• [TASK INSTRUCTIONS]: Look through the listing below and write out exactly the lines from the line with "theorem stackCriticalTemp (stack" to the line with "theorem tsrMaxExpiry (stack", both included, and no others.

• [RECORDS TO USE]:
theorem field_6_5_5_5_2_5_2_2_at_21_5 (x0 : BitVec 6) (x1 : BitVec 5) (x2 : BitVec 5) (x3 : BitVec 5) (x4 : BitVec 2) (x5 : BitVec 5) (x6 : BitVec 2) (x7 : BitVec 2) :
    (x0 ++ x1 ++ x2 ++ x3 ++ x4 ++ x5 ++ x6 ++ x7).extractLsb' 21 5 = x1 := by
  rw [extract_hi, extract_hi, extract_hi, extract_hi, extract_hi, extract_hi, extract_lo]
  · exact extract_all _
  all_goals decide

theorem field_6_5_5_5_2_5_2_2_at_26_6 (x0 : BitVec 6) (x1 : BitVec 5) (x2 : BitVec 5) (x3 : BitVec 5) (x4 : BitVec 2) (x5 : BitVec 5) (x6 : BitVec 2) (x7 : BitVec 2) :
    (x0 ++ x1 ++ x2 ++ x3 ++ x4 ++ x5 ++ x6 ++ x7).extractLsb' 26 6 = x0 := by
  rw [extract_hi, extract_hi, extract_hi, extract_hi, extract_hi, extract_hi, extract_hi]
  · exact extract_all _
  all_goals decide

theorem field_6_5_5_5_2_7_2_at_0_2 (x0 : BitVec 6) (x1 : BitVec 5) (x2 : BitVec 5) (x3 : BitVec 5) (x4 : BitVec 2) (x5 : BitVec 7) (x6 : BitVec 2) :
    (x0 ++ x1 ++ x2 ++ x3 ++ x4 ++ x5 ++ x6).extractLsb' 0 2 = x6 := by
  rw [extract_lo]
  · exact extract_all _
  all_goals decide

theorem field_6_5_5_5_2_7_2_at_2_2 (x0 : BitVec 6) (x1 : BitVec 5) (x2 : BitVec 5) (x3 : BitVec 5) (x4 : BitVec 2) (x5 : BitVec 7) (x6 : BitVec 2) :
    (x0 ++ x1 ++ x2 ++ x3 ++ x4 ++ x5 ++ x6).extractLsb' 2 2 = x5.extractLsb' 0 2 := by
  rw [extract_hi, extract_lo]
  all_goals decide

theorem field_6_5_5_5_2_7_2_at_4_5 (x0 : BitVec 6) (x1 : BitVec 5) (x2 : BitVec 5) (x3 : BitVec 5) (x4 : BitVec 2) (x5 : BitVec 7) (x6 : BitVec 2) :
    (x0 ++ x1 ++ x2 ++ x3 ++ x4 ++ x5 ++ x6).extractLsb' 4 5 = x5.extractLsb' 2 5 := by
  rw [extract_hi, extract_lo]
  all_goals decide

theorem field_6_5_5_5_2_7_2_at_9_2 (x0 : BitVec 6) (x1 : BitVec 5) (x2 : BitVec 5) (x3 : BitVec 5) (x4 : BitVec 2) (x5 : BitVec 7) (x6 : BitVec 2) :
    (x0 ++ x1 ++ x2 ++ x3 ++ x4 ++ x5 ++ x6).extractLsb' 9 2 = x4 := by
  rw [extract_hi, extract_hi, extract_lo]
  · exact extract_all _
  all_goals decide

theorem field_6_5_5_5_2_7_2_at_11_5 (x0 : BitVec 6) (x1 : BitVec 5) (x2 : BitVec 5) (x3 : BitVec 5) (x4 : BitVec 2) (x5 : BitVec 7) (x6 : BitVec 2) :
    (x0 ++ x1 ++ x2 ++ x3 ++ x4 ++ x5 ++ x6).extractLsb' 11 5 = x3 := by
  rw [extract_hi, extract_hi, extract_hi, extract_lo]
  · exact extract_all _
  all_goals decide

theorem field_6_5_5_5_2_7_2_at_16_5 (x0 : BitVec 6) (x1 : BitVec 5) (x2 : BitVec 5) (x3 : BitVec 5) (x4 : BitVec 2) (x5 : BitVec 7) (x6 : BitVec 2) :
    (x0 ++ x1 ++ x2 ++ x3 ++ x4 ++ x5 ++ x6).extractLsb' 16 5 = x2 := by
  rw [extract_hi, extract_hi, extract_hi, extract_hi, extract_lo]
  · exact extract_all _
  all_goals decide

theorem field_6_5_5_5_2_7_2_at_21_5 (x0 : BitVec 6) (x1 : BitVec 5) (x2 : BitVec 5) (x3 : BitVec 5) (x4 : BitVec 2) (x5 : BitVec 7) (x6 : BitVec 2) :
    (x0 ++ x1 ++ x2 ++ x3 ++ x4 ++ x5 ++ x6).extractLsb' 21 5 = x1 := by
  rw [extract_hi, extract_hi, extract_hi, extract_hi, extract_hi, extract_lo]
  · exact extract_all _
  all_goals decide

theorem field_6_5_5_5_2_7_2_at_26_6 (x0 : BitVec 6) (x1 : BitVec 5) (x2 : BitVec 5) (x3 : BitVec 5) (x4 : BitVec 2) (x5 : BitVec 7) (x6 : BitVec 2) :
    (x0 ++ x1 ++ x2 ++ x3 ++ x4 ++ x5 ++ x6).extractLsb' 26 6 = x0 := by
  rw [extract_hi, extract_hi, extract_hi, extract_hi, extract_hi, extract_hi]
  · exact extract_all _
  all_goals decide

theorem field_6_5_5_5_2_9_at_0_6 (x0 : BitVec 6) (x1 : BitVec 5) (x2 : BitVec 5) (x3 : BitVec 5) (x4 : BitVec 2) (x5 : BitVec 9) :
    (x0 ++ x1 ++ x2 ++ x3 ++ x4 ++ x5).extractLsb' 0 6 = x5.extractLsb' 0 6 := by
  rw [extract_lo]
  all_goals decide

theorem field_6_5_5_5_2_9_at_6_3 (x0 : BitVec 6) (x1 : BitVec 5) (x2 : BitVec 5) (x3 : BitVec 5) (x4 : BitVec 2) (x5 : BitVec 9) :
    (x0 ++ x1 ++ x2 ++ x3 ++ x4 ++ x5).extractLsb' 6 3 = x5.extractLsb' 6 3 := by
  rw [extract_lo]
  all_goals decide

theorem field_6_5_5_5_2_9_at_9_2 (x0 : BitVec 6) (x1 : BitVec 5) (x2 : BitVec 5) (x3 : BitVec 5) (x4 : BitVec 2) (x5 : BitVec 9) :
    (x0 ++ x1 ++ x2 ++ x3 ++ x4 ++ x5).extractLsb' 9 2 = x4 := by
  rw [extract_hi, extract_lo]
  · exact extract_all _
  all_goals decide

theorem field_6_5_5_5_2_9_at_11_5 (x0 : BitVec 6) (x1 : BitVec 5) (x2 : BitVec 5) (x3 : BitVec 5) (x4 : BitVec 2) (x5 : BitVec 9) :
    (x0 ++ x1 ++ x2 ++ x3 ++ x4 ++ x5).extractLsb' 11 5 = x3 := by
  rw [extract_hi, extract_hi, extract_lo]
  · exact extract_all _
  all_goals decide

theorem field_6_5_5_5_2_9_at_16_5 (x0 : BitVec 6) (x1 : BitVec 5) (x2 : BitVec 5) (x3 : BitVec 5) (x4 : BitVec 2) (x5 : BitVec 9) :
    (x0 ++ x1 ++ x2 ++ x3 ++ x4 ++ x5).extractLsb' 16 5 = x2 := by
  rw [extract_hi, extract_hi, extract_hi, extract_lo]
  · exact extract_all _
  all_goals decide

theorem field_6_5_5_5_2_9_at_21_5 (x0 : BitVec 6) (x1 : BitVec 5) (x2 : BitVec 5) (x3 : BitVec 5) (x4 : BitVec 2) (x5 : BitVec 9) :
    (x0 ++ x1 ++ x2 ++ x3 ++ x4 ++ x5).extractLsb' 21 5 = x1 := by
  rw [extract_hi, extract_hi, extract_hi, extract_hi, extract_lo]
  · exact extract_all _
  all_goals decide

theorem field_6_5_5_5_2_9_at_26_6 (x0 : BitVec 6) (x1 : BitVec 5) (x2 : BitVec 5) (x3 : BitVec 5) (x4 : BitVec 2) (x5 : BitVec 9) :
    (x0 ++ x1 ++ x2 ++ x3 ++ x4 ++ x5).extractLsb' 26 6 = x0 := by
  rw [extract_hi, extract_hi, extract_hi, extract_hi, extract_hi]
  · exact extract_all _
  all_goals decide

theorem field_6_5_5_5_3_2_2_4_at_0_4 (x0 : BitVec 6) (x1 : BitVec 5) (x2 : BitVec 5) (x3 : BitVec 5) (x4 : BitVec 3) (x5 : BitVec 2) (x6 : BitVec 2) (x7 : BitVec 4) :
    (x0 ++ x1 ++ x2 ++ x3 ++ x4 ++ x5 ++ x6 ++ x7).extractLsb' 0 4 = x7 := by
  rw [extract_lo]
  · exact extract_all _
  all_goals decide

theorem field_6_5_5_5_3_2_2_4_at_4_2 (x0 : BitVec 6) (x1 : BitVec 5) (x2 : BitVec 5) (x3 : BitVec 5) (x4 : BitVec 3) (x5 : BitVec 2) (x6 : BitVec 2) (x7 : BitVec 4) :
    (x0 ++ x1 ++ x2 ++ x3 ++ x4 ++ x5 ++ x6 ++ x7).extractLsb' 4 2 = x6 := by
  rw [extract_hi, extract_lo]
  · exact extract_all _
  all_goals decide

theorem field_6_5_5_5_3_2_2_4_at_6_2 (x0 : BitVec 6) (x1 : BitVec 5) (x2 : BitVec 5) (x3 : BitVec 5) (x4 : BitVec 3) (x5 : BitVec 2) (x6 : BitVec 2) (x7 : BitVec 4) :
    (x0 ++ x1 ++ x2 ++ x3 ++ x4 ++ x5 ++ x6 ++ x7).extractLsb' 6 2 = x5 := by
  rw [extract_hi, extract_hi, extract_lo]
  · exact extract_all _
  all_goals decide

...

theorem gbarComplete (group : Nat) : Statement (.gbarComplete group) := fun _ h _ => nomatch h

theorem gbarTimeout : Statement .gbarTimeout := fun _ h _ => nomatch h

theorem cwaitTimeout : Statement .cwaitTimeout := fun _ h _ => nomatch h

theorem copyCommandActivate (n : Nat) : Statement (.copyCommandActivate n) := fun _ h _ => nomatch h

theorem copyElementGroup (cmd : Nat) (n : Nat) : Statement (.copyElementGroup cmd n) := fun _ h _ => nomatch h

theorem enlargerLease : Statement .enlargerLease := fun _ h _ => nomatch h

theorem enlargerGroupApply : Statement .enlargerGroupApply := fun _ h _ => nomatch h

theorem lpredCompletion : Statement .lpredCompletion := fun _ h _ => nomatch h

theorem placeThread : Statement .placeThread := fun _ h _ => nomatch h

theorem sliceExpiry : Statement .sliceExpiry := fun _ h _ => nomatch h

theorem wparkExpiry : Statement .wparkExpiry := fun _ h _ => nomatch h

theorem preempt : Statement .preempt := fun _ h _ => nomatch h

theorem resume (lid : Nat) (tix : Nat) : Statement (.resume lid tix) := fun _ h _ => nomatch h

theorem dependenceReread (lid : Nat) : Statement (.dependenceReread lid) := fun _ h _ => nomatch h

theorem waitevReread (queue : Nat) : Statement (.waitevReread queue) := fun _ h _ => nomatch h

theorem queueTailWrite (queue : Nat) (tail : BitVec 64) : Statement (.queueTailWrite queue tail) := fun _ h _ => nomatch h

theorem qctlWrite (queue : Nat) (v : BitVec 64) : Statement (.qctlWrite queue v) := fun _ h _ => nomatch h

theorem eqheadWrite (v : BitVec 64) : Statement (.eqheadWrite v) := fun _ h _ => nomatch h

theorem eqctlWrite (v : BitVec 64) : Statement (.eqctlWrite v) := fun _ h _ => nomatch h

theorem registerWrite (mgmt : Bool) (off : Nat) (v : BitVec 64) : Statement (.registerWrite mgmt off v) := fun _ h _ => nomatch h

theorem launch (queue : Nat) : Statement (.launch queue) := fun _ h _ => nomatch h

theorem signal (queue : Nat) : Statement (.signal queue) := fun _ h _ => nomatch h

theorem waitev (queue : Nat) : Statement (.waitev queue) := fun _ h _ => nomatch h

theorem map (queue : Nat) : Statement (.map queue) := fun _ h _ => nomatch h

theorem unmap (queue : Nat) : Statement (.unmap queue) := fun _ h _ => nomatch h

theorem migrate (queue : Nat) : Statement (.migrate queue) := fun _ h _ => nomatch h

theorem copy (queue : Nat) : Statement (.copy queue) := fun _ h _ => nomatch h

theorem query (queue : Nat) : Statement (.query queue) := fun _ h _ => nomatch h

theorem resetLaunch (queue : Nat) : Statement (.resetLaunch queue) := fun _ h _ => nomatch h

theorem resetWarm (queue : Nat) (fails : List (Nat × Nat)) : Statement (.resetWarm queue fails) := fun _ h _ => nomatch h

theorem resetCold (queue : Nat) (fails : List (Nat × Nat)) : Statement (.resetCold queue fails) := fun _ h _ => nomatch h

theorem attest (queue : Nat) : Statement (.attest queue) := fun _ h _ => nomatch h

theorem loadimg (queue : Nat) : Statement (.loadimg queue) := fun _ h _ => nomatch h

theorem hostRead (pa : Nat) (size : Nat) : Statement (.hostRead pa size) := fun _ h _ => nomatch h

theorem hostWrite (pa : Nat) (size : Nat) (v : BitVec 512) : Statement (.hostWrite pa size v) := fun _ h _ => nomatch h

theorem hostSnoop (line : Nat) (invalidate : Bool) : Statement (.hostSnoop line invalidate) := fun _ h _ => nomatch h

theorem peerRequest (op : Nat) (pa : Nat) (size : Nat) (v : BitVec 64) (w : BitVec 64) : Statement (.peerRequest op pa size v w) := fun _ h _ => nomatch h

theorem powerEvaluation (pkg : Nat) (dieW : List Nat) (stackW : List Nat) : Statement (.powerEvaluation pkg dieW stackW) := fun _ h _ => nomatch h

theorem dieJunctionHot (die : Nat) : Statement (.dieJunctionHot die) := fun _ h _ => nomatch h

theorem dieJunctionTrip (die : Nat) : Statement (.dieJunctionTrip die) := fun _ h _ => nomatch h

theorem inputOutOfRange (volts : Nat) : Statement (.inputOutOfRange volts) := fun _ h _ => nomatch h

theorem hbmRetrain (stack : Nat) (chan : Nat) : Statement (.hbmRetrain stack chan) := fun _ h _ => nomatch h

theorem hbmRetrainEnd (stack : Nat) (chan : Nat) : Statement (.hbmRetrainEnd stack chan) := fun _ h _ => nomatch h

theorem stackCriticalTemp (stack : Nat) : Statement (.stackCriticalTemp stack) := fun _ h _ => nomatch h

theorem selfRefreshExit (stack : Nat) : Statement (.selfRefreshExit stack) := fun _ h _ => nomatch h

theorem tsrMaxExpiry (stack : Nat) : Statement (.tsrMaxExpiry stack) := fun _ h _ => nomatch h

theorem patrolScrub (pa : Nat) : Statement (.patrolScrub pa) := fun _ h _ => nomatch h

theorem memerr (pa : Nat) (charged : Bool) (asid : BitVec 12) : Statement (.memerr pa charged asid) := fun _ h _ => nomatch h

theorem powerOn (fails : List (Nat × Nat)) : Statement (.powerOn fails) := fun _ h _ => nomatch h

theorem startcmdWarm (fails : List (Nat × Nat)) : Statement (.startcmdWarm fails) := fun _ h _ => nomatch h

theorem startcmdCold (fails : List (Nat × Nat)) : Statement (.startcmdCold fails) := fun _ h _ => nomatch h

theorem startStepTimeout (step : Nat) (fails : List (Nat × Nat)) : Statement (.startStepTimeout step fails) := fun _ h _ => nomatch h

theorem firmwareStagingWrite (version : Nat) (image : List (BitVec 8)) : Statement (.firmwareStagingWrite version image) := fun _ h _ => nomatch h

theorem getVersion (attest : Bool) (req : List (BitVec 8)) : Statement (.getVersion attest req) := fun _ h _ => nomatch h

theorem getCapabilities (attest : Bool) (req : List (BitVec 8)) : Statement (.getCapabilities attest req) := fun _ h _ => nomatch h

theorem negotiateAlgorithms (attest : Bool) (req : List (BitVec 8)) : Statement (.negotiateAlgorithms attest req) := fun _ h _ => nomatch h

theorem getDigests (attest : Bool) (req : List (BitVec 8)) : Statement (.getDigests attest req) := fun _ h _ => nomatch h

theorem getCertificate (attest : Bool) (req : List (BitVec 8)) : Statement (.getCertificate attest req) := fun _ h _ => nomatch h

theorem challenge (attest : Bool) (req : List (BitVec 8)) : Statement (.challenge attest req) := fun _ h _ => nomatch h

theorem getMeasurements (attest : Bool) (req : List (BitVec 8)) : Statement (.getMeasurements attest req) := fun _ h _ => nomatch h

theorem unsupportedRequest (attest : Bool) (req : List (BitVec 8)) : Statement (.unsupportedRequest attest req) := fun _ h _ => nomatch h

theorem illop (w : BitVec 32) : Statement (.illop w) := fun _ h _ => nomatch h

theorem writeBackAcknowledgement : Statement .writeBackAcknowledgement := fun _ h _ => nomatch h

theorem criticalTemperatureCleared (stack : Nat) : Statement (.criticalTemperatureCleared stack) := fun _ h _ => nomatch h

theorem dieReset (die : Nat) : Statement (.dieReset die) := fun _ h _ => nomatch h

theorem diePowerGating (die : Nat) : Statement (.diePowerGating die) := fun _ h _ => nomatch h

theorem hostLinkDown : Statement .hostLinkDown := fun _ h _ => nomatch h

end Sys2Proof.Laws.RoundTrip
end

• [ANSWER]:
theorem stackCriticalTemp (stack : Nat) : Statement (.stackCriticalTemp stack) := fun _ h _ => nomatch h

theorem selfRefreshExit (stack : Nat) : Statement (.selfRefreshExit stack) := fun _ h _ => nomatch h

theorem tsrMaxExpiry (stack : Nat) : Statement (.tsrMaxExpiry stack) := fun _ h _ => nomatch h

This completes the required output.